theorem State.auditJob_keeps {F a} {s1 : State} {x2} (fm : 136348161 &&& F = 136348161) (h1 : Keeps F a s1) : Keeps F a (@State.auditJob s1 x2) := by
  unfold State.auditJob
  dsimp only
  split
  · refine State.enterFatal_keeps (sub fm) ?_
    split
    · refine State.auditFail_keeps (sub fm) ?_
      split
      · refine State.put_keeps (sub fm) (Keeps.set_relia (sub fm) (Keeps.eta ?_))
        refine Keeps.fold ?_ ?_
        · assumption
        · intro t6 t7 k8
          exact State.bump_keeps (sub fm) (State.bump_keeps (sub fm) ‹_›)
      · refine Keeps.set_relia (sub fm) (Keeps.eta ?_)
        refine Keeps.fold ?_ ?_
        · assumption
        · intro t10 t11 k12
          exact State.bump_keeps (sub fm) (State.bump_keeps (sub fm) ‹_›)
    · split
      · refine State.put_keeps (sub fm) (Keeps.set_relia (sub fm) (Keeps.eta ?_))
        refine Keeps.fold ?_ ?_
        · assumption
        · intro t16 t17 k18
          exact State.bump_keeps (sub fm) (State.bump_keeps (sub fm) ‹_›)
      · refine Keeps.set_relia (sub fm) (Keeps.eta ?_)
        refine Keeps.fold ?_ ?_
        · assumption
        · intro t20 t21 k22
          exact State.bump_keeps (sub fm) (State.bump_keeps (sub fm) ‹_›)
  · split
    · refine State.auditFail_keeps (sub fm) ?_
      split
      · refine State.put_keeps (sub fm) (Keeps.set_relia (sub fm) (Keeps.eta ?_))
        refine Keeps.fold ?_ ?_
        · assumption
        · intro t28 t29 k30
          exact State.bump_keeps (sub fm) (State.bump_keeps (sub fm) ‹_›)
      · refine Keeps.set_relia (sub fm) (Keeps.eta ?_)
        refine Keeps.fold ?_ ?_
        · assumption
        · intro t32 t33 k34
          exact State.bump_keeps (sub fm) (State.bump_keeps (sub fm) ‹_›)
    · split
      · refine State.put_keeps (sub fm) (Keeps.set_relia (sub fm) (Keeps.eta ?_))
        refine Keeps.fold ?_ ?_
        · assumption
        · intro t38 t39 k40
          exact State.bump_keeps (sub fm) (State.bump_keeps (sub fm) ‹_›)
      · refine Keeps.set_relia (sub fm) (Keeps.eta ?_)
        refine Keeps.fold ?_ ?_
        · assumption
        · intro t42 t43 k44
          exact State.bump_keeps (sub fm) (State.bump_keeps (sub fm) ‹_›)

theorem State.openTick_keeps {F a} {s1 : State} {x2} (fm : 65 &&& F = 65) (h1 : Keeps F a s1) : Keeps F a (@State.openTick s1 x2) := by
  unfold State.openTick
  dsimp only
  refine Keeps.set_tick (sub fm) (Keeps.eta (State.put64_keeps (sub fm) ?_))
  refine Keeps.fold ?_ ?_
  · assumption
  · intro t1 t2 k3
    split
    · exact State.jobEnd_keeps (sub fm) ‹_›
    · assumption

theorem State.boundaryAcks_keeps {F a} {s1 : State} (fm : 360449 &&& F = 360449) (h1 : Keeps F a s1) : Keeps F a (@State.boundaryAcks s1) := by
  unfold State.boundaryAcks
  dsimp only
  refine Keeps.fold ?_ ?_
  · assumption
  · intro t1 t2 k3
    exact State.sendAck_keeps (sub fm) ‹_›

theorem State.persistMarks_keeps {F a} {s1 : State} (fm : 160 &&& F = 160) (h1 : Keeps F a s1) : Keeps F a (@State.persistMarks s1) := by
  unfold State.persistMarks
  refine Keeps.fold ?_ ?_
  · assumption
  · intro t1 t2 k3
    exact State.persistHwm_keeps (sub fm) ‹_›

theorem State.countEnds_keeps {F a} {s1 : State} (fm : 1 &&& F = 1) (h1 : Keeps F a s1) : Keeps F a (@State.countEnds s1) := by
  unfold State.countEnds
  dsimp only
  refine Keeps.fold ?_ ?_
  · refine Keeps.fold ?_ ?_
    · exact State.bump_keeps (sub fm) (State.bump_keeps (sub fm) ‹_›)
    · intro t1 t2 k3
      exact State.bump_keeps (sub fm) ‹_›
  · intro t4 t5 k6
    exact State.bump_keeps (sub fm) ‹_›

theorem State.countFabric_keeps {F a} {s1 : State} (fm : 1 &&& F = 1) (h1 : Keeps F a s1) : Keeps F a (@State.countFabric s1) := by
  unfold State.countFabric
  dsimp only
  refine State.bump_keeps (sub fm) (State.bump_keeps (sub fm) ?_)
  refine Keeps.fold ?_ ?_
  · refine Keeps.fold ?_ ?_
    · assumption
    · intro t1 t2 k3
      exact State.bump_keeps (sub fm) ‹_›
  · intro t4 t5 k6
    refine Keeps.fold ?_ ?_
    · assumption
    · intro t7 t8 k9
      exact State.bump_keeps (sub fm) ‹_›

theorem State.closeClearances_keeps {F a} {s1 : State} {x2} (fm : 1 &&& F = 1) (h1 : Keeps F a s1) : Keeps F a (@State.closeClearances s1 x2) := by
  unfold State.closeClearances
  dsimp only
  exact State.fput_keeps (sub fm) (State.bump_keeps (sub fm) ‹_›)

theorem State.newAllowances_keeps {F a} {s1 : State} (fm : 1310721 &&& F = 1310721) (h1 : Keeps F a s1) : Keeps F a (@State.newAllowances s1) := by
  unfold State.newAllowances
  dsimp only
  refine Keeps.set_xpts (sub fm) (Keeps.set_mwus (sub fm) (Keeps.eta ?_))
  refine Keeps.fold ?_ ?_
  · assumption
  · intro t1 t2 k3
    exact State.closeClearances_keeps (sub fm) ‹_›

theorem State.holdTicks_keeps {F a} {s1 : State} (fm : 262144 &&& F = 262144) (h1 : Keeps F a s1) : Keeps F a (@State.holdTicks s1) := by
  unfold State.holdTicks
  dsimp only
  split
  · assumption
  · exact Keeps.set_xpts (sub fm) (Keeps.eta ‹_›)

theorem State.endTick_keeps {F a} {s1 : State} (fm : 12754878459 &&& F = 12754878459) (h1 : Keeps F a s1) : Keeps F a (@State.endTick s1) := by
  unfold State.endTick
  dsimp only
  refine State.zAfterPersist_keeps (sub fm) (State.persistMarks_keeps (sub fm) (State.countEnds_keeps (sub fm) (State.countFabric_keeps (sub fm) (State.newAllowances_keeps (sub fm) (State.holdTicks_keeps (sub fm) ?_)))))
  split
  · assumption
  · exact State.boundaryAcks_keeps (sub fm) ‹_›

theorem State.portEnd_keeps {F a} {s1 : State} {x2} (fm : 32769 &&& F = 32769) (h1 : Keeps F a s1) : Keeps F a (@State.portEnd s1 x2) := by
  unfold State.portEnd
  dsimp only
  refine State.updLink_keeps (sub fm) ?_
  split
  · split
    · split
      · split
        · exact State.bput_keeps (sub fm) (State.fput_keeps (sub fm) (State.satAdd_keeps (sub fm) ‹_›))
        · exact State.fput_keeps (sub fm) (State.satAdd_keeps (sub fm) ‹_›)
      · split
        · exact State.bput_keeps (sub fm) (State.satAdd_keeps (sub fm) ‹_›)
        · exact State.satAdd_keeps (sub fm) ‹_›
    · split
      · split
        · exact State.bput_keeps (sub fm) (State.fput_keeps (sub fm) ‹_›)
        · exact State.fput_keeps (sub fm) ‹_›
      · split
        · exact State.bput_keeps (sub fm) ‹_›
        · assumption
  · split
    · split
      · split
        · exact State.bput_keeps (sub fm) (State.fput_keeps (sub fm) (State.satAdd_keeps (sub fm) ‹_›))
        · exact State.fput_keeps (sub fm) (State.satAdd_keeps (sub fm) ‹_›)
      · split
        · exact State.bput_keeps (sub fm) (State.satAdd_keeps (sub fm) ‹_›)
        · exact State.satAdd_keeps (sub fm) ‹_›
    · split
      · split
        · exact State.bput_keeps (sub fm) (State.fput_keeps (sub fm) ‹_›)
        · exact State.fput_keeps (sub fm) ‹_›
      · split
        · exact State.bput_keeps (sub fm) ‹_›
        · assumption

theorem State.firstJobs_keeps {F a} {s1 : State} {x2} (fm : 136348225 &&& F = 136348225) (h1 : Keeps F a s1) : Keeps F a (@State.firstJobs s1 x2) := by
  unfold State.firstJobs
  dsimp only
  split
  · exact State.snapJob_keeps (sub fm) (State.jobStart_keeps (sub fm) (State.applyWithdrawals_keeps (sub fm) ‹_›))
  · split
    · rename_i v3 v4 v5
      refine State.auditJob_keeps (sub fm) ?_
      refine Keeps.fst ?_ v5
      exact State.jobStart_keeps (sub fm) (State.snapJob_keeps (sub fm) (State.jobStart_keeps (sub fm) (State.applyWithdrawals_keeps (sub fm) ‹_›)))
    · rename_i v6 v7 v8
      refine State.auditSkip_keeps (sub fm) ?_
      refine Keeps.fst ?_ v8
      exact State.jobStart_keeps (sub fm) (State.snapJob_keeps (sub fm) (State.jobStart_keeps (sub fm) (State.applyWithdrawals_keeps (sub fm) ‹_›)))

theorem State.tileCount_keeps {F a} {s1 : State} {x2} (fm : 1 &&& F = 1) (h1 : Keeps F a s1) : Keeps F a (@State.tileCount s1 x2) := by
  unfold State.tileCount
  dsimp only
  exact State.bump_keeps (sub fm) ‹_›

theorem State.sendMarkers_keeps {F a} {s1 : State} (fm : 32768 &&& F = 32768) (h1 : Keeps F a s1) : Keeps F a (@State.sendMarkers s1) := by
  unfold State.sendMarkers
  dsimp only
  refine Keeps.fold ?_ ?_
  · assumption
  · intro t1 t2 k3
    split
    · exact State.updLink_keeps (sub fm) ‹_›
    · assumption

theorem State.sendTelltales_keeps {F a} {s1 : State} (fm : 32768 &&& F = 32768) (h1 : Keeps F a s1) : Keeps F a (@State.sendTelltales s1) := by
  unfold State.sendTelltales
  dsimp only
  split
  · refine Keeps.fold ?_ ?_
    · assumption
    · intro t2 t3 k4
      split
      · exact State.updLink_keeps (sub fm) ‹_›
      · assumption
  · assumption

theorem State.countLags_keeps {F a} {s1 : State} (fm : 1 &&& F = 1) (h1 : Keeps F a s1) : Keeps F a (@State.countLags s1) := by
  unfold State.countLags
  split
  · refine Keeps.fold ?_ ?_
    · assumption
    · intro t2 t3 k4
      exact State.satAdd_keeps (sub fm) ‹_›
  · assumption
□ □ □
Exercise prompt = Whenever a line in the listing above includes the word "openTick", return that line.

Exercise solution =
theorem State.openTick_keeps {F a} {s1 : State} {x2} (fm : 65 &&& F = 65) (h1 : Keeps F a s1) : Keeps F a (@State.openTick s1 x2) := by
  unfold State.openTick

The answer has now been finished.